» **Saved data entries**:
-------------------------

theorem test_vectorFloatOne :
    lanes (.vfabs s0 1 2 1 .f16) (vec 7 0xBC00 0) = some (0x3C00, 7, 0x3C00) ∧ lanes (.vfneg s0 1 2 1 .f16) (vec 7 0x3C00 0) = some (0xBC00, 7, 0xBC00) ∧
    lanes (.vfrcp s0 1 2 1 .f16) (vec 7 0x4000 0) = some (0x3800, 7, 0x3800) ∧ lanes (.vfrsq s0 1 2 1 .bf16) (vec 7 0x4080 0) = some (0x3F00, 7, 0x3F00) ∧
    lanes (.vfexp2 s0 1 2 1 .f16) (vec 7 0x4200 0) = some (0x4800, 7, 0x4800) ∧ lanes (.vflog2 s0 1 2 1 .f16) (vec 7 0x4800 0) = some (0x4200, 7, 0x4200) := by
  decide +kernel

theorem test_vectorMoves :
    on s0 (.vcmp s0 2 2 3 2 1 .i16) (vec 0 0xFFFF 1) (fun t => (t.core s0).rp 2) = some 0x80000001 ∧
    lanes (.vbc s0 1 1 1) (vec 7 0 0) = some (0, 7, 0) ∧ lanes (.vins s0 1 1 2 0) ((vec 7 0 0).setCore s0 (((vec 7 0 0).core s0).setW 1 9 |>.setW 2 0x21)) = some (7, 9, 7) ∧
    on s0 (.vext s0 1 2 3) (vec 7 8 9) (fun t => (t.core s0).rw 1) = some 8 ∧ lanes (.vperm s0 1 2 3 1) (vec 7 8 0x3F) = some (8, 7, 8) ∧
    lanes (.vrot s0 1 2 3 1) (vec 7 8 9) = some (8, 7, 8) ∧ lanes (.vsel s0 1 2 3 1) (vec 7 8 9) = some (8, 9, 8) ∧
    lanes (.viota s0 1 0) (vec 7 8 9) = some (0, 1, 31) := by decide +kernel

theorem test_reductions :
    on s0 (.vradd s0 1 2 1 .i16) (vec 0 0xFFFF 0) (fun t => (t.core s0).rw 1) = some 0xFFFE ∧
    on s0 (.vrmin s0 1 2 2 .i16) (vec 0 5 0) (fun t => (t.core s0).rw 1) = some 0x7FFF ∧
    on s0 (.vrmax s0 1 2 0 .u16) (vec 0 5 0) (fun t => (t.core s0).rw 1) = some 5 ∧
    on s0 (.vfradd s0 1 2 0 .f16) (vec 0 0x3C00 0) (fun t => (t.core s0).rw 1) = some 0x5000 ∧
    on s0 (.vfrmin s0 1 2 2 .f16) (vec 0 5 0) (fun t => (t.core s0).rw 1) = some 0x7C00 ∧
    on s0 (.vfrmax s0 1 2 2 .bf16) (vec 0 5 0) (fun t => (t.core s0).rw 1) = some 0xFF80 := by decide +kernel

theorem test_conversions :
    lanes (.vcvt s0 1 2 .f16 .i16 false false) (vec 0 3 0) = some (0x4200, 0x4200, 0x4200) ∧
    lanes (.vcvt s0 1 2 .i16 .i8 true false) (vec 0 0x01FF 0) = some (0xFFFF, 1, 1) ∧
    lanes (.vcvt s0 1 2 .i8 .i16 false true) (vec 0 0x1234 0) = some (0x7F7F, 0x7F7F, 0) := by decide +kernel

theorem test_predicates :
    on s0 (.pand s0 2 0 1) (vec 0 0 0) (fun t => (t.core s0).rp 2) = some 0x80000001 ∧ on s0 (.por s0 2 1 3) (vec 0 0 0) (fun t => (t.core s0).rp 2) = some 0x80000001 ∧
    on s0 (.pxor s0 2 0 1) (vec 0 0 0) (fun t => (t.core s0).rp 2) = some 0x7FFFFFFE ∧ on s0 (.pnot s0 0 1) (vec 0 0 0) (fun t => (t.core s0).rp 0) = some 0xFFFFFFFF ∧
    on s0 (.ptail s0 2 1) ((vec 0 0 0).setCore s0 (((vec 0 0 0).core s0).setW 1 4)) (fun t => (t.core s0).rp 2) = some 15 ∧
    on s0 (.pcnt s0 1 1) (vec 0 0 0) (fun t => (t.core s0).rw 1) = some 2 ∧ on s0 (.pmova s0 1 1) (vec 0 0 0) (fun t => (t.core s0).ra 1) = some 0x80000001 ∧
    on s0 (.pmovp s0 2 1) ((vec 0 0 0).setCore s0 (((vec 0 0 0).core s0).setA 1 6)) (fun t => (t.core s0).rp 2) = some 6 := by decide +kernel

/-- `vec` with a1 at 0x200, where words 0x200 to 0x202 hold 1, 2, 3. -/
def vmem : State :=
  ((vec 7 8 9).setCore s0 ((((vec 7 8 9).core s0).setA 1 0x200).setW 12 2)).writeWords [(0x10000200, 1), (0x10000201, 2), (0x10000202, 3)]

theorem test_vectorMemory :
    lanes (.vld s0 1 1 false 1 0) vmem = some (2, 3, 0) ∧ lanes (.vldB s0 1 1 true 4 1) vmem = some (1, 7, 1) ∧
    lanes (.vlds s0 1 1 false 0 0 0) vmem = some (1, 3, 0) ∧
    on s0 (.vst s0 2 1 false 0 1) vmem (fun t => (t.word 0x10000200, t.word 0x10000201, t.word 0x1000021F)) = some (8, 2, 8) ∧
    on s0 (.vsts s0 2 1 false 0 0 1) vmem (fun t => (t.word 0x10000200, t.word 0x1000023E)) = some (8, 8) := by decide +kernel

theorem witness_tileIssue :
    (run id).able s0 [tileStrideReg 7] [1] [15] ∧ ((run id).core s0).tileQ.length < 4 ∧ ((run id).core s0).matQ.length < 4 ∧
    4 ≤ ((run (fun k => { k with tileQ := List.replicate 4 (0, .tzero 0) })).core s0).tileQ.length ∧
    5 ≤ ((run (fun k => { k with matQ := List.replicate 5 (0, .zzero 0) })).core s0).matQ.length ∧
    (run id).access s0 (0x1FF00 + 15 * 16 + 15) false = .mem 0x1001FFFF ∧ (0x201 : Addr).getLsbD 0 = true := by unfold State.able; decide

-------------------------

» **EXERCISE INSTRUCTIONS**: Start at the first line of the entries and stop at the line with "on s0 (.vradd". Retype each of those lines exactly, both ends included.

» **PROBLEM SOLUTION**:
theorem test_vectorFloatOne :
    lanes (.vfabs s0 1 2 1 .f16) (vec 7 0xBC00 0) = some (0x3C00, 7, 0x3C00) ∧ lanes (.vfneg s0 1 2 1 .f16) (vec 7 0x3C00 0) = some (0xBC00, 7, 0xBC00) ∧
    lanes (.vfrcp s0 1 2 1 .f16) (vec 7 0x4000 0) = some (0x3800, 7, 0x3800) ∧ lanes (.vfrsq s0 1 2 1 .bf16) (vec 7 0x4080 0) = some (0x3F00, 7, 0x3F00) ∧
    lanes (.vfexp2 s0 1 2 1 .f16) (vec 7 0x4200 0) = some (0x4800, 7, 0x4800) ∧ lanes (.vflog2 s0 1 2 1 .f16) (vec 7 0x4800 0) = some (0x4200, 7, 0x4200) := by
  decide +kernel

theorem test_vectorMoves :
    on s0 (.vcmp s0 2 2 3 2 1 .i16) (vec 0 0xFFFF 1) (fun t => (t.core s0).rp 2) = some 0x80000001 ∧
    lanes (.vbc s0 1 1 1) (vec 7 0 0) = some (0, 7, 0) ∧ lanes (.vins s0 1 1 2 0) ((vec 7 0 0).setCore s0 (((vec 7 0 0).core s0).setW 1 9 |>.setW 2 0x21)) = some (7, 9, 7) ∧
    on s0 (.vext s0 1 2 3) (vec 7 8 9) (fun t => (t.core s0).rw 1) = some 8 ∧ lanes (.vperm s0 1 2 3 1) (vec 7 8 0x3F) = some (8, 7, 8) ∧
    lanes (.vrot s0 1 2 3 1) (vec 7 8 9) = some (8, 7, 8) ∧ lanes (.vsel s0 1 2 3 1) (vec 7 8 9) = some (8, 9, 8) ∧
    lanes (.viota s0 1 0) (vec 7 8 9) = some (0, 1, 31) := by decide +kernel

theorem test_reductions :
    on s0 (.vradd s0 1 2 1 .i16) (vec 0 0xFFFF 0) (fun t => (t.core s0).rw 1) = some 0xFFFE ∧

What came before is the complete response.